Another titled “Wash Your Hands” attests to the sense of irony inherent among people forced to maneuver by their wits through the most mundane aspects of daily life. The photo depicts what was once Havana’s most fashionable
thoroughfare in a ruin of rubble off-set by the neon admonition for cleanliness.
Soap, says Arzente, is difficult to come by. So is evidence of rebuilding in Havana, where the regime permits little construction and the built landscape remains stuck in 1959.

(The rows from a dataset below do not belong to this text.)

/-- A store of a control core, as any other store to its place; in host and peer memory it may arrive later (R177). -/
def State.corePut (s : State) (h pa n v : Nat) : State :=
  match s.corePlace pa .write with
  | none => s
  | some p => if s.arrivesLate (.phys p) then s.sendLate { wg := hartRef h } (.phys p) n v else s.perform (hartRef h) (.phys p) n v

/-- A store of `n` bytes of a control core: one access where it is naturally aligned, byte after byte elsewhere (log 74). -/
def State.coreStore (s : State) (h pa n v : Nat) : State :=
  if pa % n = 0 then s.corePut h pa n v
  else (List.range n).foldl (fun acc i => acc.corePut h (pa + i) 1 (byteOf v i).toNat) s

/-- A control core's load of `n` bytes; it takes the words that its hart has read ahead (R177). -/
def State.coreLoad (s : State) (h pa n : Nat) : Nat × State :=
  let words := (List.range n).filterMap (fun i => (s.corePlace (pa + i) .read).bind s.remoteWord)
  (s.coreNat (s.coreWho h) pa n, { s with hartPeeks := s.hartPeeks.filter (fun x => !(x.1 == h && words.contains x.2.1)) })

/-- The old value that an atomic of a control core finds, and the state in which it stores: remote writes to its word arrive before it
(R177). -/
def State.coreOld (s : State) (pa n : Nat) : Nat × State :=
  let t := match s.corePlace pa .write with | some p => s.landAt (.phys p) | none => s
  (t.coreNat { partyOf 16 with kernel := true } pa n, t)

/-- A hart's register takes a value; register 0 takes none. -/
def State.coreGets (s : State) (hart : Nat) (rd : BitVec 5) (v : Word64) : State :=
  if rd = 0 then s else { s with hartRegs := s.hartRegs.set (32 * hart + rd.toNat) v }

/-- A value of `8 * n` bits as RISC-V loads it: sign-extended, or zero-extended. -/
def coreExtend (n : Nat) (uns : Bool) (v : Nat) : Word64 :=
  if uns then BitVec.ofNat 64 v else (BitVec.ofNat (8 * n) v).signExtend 64

/-- A hart's counter passes an instruction of 4 bytes, or of 2 where it is compressed (log 74). -/
def State.corePast (s : State) (hart : Nat) (short : Bool) : State :=
  let n : Word64 := if short && s.choose 7 2 == 1 then 2 else 4
  { s with hartPcs := s.hartPcs.set hart (s.hartPcs.get hart + n) }

/-- A hart's floating-point register, vector register bytes, and control register (R3). -/
def State.coreGetsF (s : State) (hart : Nat) (fd : BitVec 5) (v : Word64) : State :=
  { s with hartFregs := s.hartFregs.set (32 * hart + fd.toNat) v }
def vectorKey (hart : Nat) (r : BitVec 5) (o : Nat) : Nat := 8192 * (32 * hart + r.toNat) + o % 8192
def State.coreGetsV (s : State) (hart : Nat) (vd : BitVec 5) (o n v : Nat) : State :=
  { s with hartVregs := (List.range n).foldl (fun m i => m.set (vectorKey hart vd (o + i)) (byteOf v i)) s.hartVregs }
def State.coreVec (s : State) (hart : Nat) (r : BitVec 5) (o n : Nat) : Nat := numAt (fun i => s.hartVregs.get (vectorKey hart r i)) o n

/-- One register write of an instruction without an access (log 74). -/
def State.coreWrite (s : State) (hart : Nat) (x : CoreReg × Word64) : State :=
  match x.1 with
  | .x r => s.coreGets hart r x.2
  | .f r => s.coreGetsF hart r x.2
  | .v r part => s.coreGetsV hart r (8 * part.toNat) 8 x.2.toNat
  | .csr n => { s with hartCsrs := s.hartCsrs.set (4096 * hart + n.toNat) x.2 }

/-- A word of host or peer memory as it stands. -/
def State.remoteValue (s : State) (w : RemoteWord) : Word64 := BitVec.ofNat 64 ((if w.1 then s.peerMem else s.hostMem).bytesNat (8 * w.2) 8)

/-- A hart reads a word of host or peer memory ahead of the load it belongs to (R177). -/
def State.hartPeek (s : State) (hart pa : Nat) : State :=
  match (s.corePlace pa .read).bind s.remoteWord with
  | none => s
  | some w => { s with hartPeeks := (hart, w, s.remoteValue w) :: s.hartPeeks.filter (fun x => !(x.1 == hart && x.2.1 == w)) }

/-- A FENCE with I or O in a set acts at system scope: the hart's remote writes arrive, and what it has read ahead counts no longer; another
FENCE orders nothing further (R171, R177). -/
def State.coreFence (s : State) (hart : Nat) (io : Bool) : State :=
  if io then { s.landGroup (hartRef hart) with hartPeeks := s.hartPeeks.filter (fun x => x.1 != hart) } else s

/-- CONTROL_CORE_ACCESS: an access of a hart, in its program order (R171); atomics are naturally aligned, LR and SC act on device memory, as R202
states, SC's result 0 where it succeeds. A vector access is its elements', and the instruction past it an `own` step; an `own` step is any other
instruction, or a trap of the hart's own, and says what it writes (R3, log 74). -/
def execControlCoreAccess (hart : BitVec 5) (pa : BitVec 44) (op : CoreOp) (s : State) : Out :=
  let a := pa.toNat
  let h := hart.toNat
  let free (t : State) : State := { t with reservations := t.reservations.filter (fun x => x.1 != h) }
  let aligned (size : BitVec 2) : Bool := decide (a % 2 ^ size.toNat = 0 ∧ 2 ≤ size.toNat)
  let lrsc (size : BitVec 2) : Bool := regionOf a == .device && aligned size
  .next (
    match op with
    | .load rd size uns =>
      let r := s.coreLoad h a (2 ^ size.toNat)
      (r.2.coreGets h rd (coreExtend (2 ^ size.toNat) uns r.1)).corePast h true
    | .store size v => (s.coreStore h a (2 ^ size.toNat) (v.toNat % 2 ^ (8 * 2 ^ size.toNat))).corePast h true
    | .loadF fd size =>
      let n := 2 ^ size.toNat
      let r := s.coreLoad h a n
      (r.2.coreGetsF h fd (BitVec.ofNat 64 (2 ^ 64 - 2 ^ (8 * n) + r.1))).corePast h true
    | .storeF fs size =>
      (s.coreStore h a (2 ^ size.toNat) ((s.hartFregs.get (32 * h + fs.toNat)).toNat % 2 ^ (8 * 2 ^ size.toNat))).corePast h true
    | .loadV vd elem size =>
      let n := 2 ^ size.toNat
      let r := s.coreLoad h a n
      r.2.coreGetsV h vd (n * elem.toNat) n r.1
    | .storeV vs elem size =>
      let n := 2 ^ size.toNat
      s.coreStore h a n (s.coreVec h vs (n * elem.toNat) n)
    | .own writes pc =>
      let t := writes.foldl (fun acc x => acc.coreWrite h x) s
      { t with hartPcs := t.hartPcs.set h pc }
    | .amo rd f size v =>
      if aligned size ∧ f.toNat ≤ 8 then
        let n := 2 ^ size.toNat
        let r := s.coreOld a n
        let new := (amoNew (8 * n) f (BitVec.ofNat (8 * n) r.1) (v.setWidth (8 * n))).toNat
        let t := match r.2.corePlace a .write with | some p => r.2.perform (hartRef h) (.phys p) n new | none => r.2
        (t.coreGets h rd (coreExtend n false r.1)).corePast h false
      else s
    | .lr rd size =>
      if lrsc size then
        let t := s.coreGets h rd (coreExtend (2 ^ size.toNat) false (s.coreNat (s.coreWho h) a (2 ^ size.toNat)))
        ({ free t with reservations := (free t).reservations ++ [(h, a / 128)] } : State).corePast h false
      else s
    | .sc rd size v =>
      if lrsc size then
        if s.reservations.contains (h, a / 128) then
          ((free (s.coreStore h a (2 ^ size.toNat) (v.toNat % 2 ^ (8 * 2 ^ size.toNat)))).coreGets h rd 0).corePast h false
        else ((free s).coreGets h rd 1).corePast h false
      else s
    | .fence io => (s.coreFence h io).corePast h false)

end Sys2Proof.Machine
end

Esterio Segura’s pieces, “History of An Old Fisherman” and “Enjoying Ideology,” are, like nearly all other works exhibited, rife with innuendo and satire. The former consists of a bright orange, roughly three-foot sculpture of Pinocchio imprisoned in a birdcage. The little liar’s telltale nose balances a life-size fishing pole dangling a tiny fish with a sickle lure in its mouth. The boy’s hands, clasped behind his back and cradling a hammer, underscore the artist’s take on the reality of life under Communism.
“Enjoying Ideology” is a linear wall sculpture suggesting a couple engaged in carnal knowledge or, in the vernacular, doing what Castro has done to Cuba, explained Arzente during a gallery walk-through. Pinocchio, prized at $30,000, has already attracted strong collector interest. His fiberglass compadres are in demand by museums and galleries throughout North America and Europe but are banned in Cuba, she added.
It’s also noteworthy that artists that sell works here, cannot repatriate their earnings. Since they also cannot maintain U.S. bank accounts, many establish accounts oversees, administered by trusted friends.
Anything beyond their state-mandated salaries is confiscated, confided Fernandez, 48, who opened a print shop when Castro began to allow small businesses and just recently received permission to purchase a used car.
“Everyone has a day job. Art is to have fun,” he said.